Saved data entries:
+===+
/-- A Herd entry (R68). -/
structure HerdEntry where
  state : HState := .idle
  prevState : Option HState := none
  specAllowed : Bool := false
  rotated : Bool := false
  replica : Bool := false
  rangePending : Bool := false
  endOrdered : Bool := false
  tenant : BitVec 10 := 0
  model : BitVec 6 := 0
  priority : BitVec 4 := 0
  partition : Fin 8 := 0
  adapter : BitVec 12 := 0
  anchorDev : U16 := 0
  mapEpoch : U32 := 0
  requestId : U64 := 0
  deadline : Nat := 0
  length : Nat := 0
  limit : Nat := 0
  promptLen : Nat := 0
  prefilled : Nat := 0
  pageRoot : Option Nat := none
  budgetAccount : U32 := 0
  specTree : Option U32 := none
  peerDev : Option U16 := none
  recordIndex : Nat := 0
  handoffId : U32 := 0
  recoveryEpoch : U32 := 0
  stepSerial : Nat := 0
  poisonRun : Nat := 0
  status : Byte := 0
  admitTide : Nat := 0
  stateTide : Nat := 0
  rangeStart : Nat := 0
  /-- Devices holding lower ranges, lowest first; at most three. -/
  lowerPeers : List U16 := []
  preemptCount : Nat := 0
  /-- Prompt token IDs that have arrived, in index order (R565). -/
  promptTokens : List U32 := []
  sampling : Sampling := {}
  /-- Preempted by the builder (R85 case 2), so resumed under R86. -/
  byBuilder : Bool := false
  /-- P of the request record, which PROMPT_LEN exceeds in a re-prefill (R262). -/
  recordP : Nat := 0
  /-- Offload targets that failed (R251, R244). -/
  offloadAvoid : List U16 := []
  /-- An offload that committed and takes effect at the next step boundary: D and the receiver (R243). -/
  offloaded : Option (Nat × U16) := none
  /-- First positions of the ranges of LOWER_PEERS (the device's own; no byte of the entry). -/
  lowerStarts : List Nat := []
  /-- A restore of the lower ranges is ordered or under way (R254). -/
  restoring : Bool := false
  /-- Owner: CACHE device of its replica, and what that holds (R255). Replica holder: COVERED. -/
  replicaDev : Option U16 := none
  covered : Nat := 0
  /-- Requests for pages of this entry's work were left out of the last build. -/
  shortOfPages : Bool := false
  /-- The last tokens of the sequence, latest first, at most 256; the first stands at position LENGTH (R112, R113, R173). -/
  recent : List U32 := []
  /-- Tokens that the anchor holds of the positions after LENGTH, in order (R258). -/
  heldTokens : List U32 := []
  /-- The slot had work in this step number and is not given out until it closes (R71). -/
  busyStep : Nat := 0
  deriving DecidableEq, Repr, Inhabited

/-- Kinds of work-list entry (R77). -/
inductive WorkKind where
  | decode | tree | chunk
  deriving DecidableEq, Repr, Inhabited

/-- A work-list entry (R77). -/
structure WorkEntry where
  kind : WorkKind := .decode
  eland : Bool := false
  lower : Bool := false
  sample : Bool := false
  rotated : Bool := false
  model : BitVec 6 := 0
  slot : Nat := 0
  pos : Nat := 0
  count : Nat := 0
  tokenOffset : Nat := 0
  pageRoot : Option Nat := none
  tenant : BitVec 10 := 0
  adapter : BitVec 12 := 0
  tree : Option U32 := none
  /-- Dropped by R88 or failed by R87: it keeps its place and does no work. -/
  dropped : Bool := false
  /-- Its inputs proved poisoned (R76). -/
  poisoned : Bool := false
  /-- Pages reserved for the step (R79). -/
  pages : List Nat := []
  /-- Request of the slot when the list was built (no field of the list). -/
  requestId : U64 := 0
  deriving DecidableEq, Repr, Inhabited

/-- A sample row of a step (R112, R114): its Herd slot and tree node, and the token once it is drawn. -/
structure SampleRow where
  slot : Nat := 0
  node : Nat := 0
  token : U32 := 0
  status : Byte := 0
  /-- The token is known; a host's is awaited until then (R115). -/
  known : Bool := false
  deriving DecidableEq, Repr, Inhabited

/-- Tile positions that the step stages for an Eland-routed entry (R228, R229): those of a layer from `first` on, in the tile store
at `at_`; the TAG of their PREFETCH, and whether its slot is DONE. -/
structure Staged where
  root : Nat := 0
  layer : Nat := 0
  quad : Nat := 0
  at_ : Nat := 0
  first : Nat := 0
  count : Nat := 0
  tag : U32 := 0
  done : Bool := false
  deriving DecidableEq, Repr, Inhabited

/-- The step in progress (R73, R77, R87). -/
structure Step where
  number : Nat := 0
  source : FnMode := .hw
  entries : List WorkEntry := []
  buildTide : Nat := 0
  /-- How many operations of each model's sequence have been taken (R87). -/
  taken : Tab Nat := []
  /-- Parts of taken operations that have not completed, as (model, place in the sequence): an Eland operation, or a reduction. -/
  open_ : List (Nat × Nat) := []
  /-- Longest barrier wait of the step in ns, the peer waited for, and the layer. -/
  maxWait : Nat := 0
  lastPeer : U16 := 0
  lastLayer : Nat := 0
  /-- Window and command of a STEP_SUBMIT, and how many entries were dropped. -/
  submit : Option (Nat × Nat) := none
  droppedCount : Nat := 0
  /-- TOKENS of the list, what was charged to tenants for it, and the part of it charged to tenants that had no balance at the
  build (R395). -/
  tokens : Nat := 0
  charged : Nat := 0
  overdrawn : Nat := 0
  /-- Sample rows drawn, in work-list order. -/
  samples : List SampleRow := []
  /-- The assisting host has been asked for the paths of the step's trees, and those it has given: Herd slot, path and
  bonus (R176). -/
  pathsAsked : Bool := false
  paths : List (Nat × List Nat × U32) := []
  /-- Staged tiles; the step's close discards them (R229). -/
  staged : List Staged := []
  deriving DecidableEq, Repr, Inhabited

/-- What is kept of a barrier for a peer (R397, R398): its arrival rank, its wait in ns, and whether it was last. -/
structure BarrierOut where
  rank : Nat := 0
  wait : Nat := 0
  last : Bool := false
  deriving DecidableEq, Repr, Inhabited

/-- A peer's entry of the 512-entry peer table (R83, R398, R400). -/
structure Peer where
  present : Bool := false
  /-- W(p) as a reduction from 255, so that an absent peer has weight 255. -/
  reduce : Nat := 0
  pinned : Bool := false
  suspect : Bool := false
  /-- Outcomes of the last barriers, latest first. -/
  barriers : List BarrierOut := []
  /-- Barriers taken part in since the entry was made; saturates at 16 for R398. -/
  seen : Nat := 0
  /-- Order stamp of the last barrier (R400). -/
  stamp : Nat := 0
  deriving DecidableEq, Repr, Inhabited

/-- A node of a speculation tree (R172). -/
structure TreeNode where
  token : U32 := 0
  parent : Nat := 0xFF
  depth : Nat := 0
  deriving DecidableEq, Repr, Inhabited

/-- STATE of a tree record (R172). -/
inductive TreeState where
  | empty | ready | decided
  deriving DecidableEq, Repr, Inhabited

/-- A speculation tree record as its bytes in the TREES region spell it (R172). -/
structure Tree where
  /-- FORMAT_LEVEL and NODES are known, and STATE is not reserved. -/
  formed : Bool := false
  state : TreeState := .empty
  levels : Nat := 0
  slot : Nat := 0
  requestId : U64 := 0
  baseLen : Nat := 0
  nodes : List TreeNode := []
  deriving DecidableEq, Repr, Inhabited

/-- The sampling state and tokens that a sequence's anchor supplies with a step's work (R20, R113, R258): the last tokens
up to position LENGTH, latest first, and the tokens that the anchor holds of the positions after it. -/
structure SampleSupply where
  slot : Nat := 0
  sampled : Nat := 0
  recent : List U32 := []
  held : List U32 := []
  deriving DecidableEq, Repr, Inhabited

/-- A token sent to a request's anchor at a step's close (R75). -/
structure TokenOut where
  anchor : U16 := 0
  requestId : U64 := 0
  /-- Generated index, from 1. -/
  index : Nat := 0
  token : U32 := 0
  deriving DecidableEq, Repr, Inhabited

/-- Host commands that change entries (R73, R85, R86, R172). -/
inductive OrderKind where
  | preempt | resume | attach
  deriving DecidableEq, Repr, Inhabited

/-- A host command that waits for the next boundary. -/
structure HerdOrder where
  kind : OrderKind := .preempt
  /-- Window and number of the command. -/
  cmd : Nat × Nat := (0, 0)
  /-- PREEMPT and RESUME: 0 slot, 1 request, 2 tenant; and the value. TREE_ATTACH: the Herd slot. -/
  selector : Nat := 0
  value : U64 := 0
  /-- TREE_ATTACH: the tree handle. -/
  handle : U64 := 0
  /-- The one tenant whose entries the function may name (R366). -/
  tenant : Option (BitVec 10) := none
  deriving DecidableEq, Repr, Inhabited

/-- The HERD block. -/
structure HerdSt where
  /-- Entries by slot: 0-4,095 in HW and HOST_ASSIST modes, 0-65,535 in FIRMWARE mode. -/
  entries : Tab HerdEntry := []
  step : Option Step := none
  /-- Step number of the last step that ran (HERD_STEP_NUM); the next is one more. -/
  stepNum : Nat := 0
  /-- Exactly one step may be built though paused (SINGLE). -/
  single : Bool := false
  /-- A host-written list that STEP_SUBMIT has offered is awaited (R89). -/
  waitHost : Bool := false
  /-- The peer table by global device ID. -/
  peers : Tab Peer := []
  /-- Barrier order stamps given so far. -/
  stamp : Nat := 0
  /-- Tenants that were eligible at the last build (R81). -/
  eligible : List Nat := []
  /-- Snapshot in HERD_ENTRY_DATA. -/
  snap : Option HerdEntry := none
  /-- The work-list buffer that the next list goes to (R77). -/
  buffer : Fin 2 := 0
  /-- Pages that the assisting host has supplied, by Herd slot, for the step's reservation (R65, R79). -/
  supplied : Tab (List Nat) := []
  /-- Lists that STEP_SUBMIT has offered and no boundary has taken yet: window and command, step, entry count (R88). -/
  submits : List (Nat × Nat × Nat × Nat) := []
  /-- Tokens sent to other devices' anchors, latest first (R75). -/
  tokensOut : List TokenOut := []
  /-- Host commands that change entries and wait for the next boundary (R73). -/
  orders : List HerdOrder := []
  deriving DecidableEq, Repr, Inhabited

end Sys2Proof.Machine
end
+===+
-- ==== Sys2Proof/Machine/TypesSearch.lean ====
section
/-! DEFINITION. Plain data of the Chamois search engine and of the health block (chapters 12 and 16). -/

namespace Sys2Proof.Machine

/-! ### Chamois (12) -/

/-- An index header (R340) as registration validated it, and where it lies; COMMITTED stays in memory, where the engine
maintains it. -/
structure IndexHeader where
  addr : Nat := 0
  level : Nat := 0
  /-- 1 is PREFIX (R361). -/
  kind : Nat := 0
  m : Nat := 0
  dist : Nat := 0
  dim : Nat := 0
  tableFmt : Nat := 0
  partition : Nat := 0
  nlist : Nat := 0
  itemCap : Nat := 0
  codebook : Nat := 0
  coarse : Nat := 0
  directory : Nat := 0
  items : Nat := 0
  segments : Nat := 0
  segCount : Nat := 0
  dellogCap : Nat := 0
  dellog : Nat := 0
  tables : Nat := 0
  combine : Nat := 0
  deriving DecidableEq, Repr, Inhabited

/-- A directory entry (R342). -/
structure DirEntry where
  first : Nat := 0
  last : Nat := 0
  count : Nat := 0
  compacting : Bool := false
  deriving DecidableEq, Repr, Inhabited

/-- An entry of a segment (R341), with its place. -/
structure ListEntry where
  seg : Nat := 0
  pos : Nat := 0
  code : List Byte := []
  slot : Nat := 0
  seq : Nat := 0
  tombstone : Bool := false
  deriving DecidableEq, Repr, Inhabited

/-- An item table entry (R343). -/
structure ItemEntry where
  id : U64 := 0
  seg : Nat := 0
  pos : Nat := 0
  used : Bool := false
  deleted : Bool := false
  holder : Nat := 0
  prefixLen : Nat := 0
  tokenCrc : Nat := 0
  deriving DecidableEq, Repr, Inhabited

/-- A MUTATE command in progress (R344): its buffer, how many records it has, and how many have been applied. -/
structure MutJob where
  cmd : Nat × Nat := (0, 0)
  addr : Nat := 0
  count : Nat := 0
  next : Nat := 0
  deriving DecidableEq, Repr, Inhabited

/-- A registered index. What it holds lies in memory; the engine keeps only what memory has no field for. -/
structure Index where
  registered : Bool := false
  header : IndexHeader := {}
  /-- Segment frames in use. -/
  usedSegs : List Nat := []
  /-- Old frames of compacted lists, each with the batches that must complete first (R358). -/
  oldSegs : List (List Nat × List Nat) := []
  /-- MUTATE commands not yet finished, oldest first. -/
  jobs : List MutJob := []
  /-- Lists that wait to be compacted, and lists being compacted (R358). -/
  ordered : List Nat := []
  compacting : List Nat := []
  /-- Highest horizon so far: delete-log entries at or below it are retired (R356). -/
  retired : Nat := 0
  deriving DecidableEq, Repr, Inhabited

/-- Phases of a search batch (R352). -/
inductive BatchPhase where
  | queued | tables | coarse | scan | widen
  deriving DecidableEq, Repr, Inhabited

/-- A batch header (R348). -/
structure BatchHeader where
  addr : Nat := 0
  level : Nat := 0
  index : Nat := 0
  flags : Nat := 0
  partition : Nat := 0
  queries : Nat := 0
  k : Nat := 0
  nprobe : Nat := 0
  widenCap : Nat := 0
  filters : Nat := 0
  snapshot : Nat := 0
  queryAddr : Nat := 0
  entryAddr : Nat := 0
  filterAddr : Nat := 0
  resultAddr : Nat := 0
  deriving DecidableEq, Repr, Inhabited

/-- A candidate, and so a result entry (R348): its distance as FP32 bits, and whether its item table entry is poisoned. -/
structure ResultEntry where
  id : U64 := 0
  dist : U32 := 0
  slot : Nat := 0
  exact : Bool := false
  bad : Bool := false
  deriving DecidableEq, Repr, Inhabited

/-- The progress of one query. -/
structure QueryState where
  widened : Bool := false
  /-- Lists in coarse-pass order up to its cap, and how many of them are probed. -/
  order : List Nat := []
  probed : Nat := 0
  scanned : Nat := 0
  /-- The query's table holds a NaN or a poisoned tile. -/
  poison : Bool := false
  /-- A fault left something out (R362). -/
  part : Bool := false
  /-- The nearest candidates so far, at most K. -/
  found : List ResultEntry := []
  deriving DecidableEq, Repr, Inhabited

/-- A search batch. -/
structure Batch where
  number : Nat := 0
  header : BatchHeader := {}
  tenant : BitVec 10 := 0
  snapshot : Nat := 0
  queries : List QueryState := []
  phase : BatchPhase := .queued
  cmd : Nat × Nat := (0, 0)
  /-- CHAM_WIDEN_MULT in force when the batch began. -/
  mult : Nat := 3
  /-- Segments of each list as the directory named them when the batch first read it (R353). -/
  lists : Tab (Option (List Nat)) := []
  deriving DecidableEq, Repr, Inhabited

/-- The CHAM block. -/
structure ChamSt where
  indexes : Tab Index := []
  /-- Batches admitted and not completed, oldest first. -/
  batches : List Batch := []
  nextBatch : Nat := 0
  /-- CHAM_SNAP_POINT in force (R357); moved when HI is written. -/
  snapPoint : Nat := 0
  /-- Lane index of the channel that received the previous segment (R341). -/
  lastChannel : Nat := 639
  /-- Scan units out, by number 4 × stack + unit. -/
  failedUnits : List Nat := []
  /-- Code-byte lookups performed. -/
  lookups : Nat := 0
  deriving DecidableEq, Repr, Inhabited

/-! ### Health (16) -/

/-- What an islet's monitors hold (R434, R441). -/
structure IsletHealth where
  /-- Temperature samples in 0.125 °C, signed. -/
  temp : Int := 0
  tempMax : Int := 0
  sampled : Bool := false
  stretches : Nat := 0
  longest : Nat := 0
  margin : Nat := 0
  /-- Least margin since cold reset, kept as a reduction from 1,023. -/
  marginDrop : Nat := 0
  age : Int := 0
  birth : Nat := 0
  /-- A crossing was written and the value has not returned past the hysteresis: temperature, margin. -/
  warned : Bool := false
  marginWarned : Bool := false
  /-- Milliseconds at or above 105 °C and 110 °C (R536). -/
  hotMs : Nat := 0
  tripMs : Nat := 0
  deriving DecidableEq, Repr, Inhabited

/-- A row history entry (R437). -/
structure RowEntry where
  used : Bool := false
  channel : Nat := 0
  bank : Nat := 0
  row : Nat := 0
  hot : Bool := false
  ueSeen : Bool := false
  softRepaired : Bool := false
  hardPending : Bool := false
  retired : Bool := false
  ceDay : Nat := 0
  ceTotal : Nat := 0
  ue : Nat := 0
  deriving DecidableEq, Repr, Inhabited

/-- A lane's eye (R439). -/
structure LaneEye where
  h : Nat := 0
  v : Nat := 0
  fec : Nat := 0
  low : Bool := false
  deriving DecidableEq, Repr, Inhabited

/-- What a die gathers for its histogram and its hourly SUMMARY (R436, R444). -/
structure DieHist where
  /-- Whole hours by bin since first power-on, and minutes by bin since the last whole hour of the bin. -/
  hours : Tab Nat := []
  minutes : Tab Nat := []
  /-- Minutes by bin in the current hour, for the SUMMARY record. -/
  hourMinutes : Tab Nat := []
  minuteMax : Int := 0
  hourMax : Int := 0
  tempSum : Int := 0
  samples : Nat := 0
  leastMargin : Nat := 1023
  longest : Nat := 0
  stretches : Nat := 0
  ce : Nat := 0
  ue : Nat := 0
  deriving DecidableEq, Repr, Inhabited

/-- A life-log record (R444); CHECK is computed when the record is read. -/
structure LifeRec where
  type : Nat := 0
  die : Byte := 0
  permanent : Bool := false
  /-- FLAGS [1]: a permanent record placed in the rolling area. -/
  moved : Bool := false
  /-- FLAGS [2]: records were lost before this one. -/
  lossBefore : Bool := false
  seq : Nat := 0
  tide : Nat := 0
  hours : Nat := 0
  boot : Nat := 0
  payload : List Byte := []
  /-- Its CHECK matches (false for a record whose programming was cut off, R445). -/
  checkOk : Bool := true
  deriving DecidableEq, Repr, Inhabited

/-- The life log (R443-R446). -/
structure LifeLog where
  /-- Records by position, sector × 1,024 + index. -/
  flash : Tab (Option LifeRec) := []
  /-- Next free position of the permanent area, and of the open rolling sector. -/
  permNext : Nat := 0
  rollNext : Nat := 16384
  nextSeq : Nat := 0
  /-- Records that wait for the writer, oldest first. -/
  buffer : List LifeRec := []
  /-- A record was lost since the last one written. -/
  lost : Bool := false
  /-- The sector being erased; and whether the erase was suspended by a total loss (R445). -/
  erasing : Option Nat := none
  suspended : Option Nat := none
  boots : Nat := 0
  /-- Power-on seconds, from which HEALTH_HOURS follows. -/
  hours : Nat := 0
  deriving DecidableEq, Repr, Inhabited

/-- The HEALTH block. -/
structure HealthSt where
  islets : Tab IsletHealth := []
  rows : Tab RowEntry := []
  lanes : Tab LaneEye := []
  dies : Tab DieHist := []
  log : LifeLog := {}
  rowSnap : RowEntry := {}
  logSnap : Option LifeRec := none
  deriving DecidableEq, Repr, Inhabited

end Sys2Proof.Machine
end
+===+
_What the exercise asks_
Transcribe, exactly and without additions, the lines of the records above, beginning with the line that contains "entry (R68). -/" and ending with the line that contains "recordP : Nat := 0", both included.

_Reply_
/-- A Herd entry (R68). -/
structure HerdEntry where
  state : HState := .idle
  prevState : Option HState := none
  specAllowed : Bool := false
  rotated : Bool := false
  replica : Bool := false
  rangePending : Bool := false
  endOrdered : Bool := false
  tenant : BitVec 10 := 0
  model : BitVec 6 := 0
  priority : BitVec 4 := 0
  partition : Fin 8 := 0
  adapter : BitVec 12 := 0
  anchorDev : U16 := 0
  mapEpoch : U32 := 0
  requestId : U64 := 0
  deadline : Nat := 0
  length : Nat := 0
  limit : Nat := 0
  promptLen : Nat := 0
  prefilled : Nat := 0
  pageRoot : Option Nat := none
  budgetAccount : U32 := 0
  specTree : Option U32 := none
  peerDev : Option U16 := none
  recordIndex : Nat := 0
  handoffId : U32 := 0
  recoveryEpoch : U32 := 0
  stepSerial : Nat := 0
  poisonRun : Nat := 0
  status : Byte := 0
  admitTide : Nat := 0
  stateTide : Nat := 0
  rangeStart : Nat := 0
  /-- Devices holding lower ranges, lowest first; at most three. -/
  lowerPeers : List U16 := []
  preemptCount : Nat := 0
  /-- Prompt token IDs that have arrived, in index order (R565). -/
  promptTokens : List U32 := []
  sampling : Sampling := {}
  /-- Preempted by the builder (R85 case 2), so resumed under R86. -/
  byBuilder : Bool := false
  /-- P of the request record, which PROMPT_LEN exceeds in a re-prefill (R262). -/
  recordP : Nat := 0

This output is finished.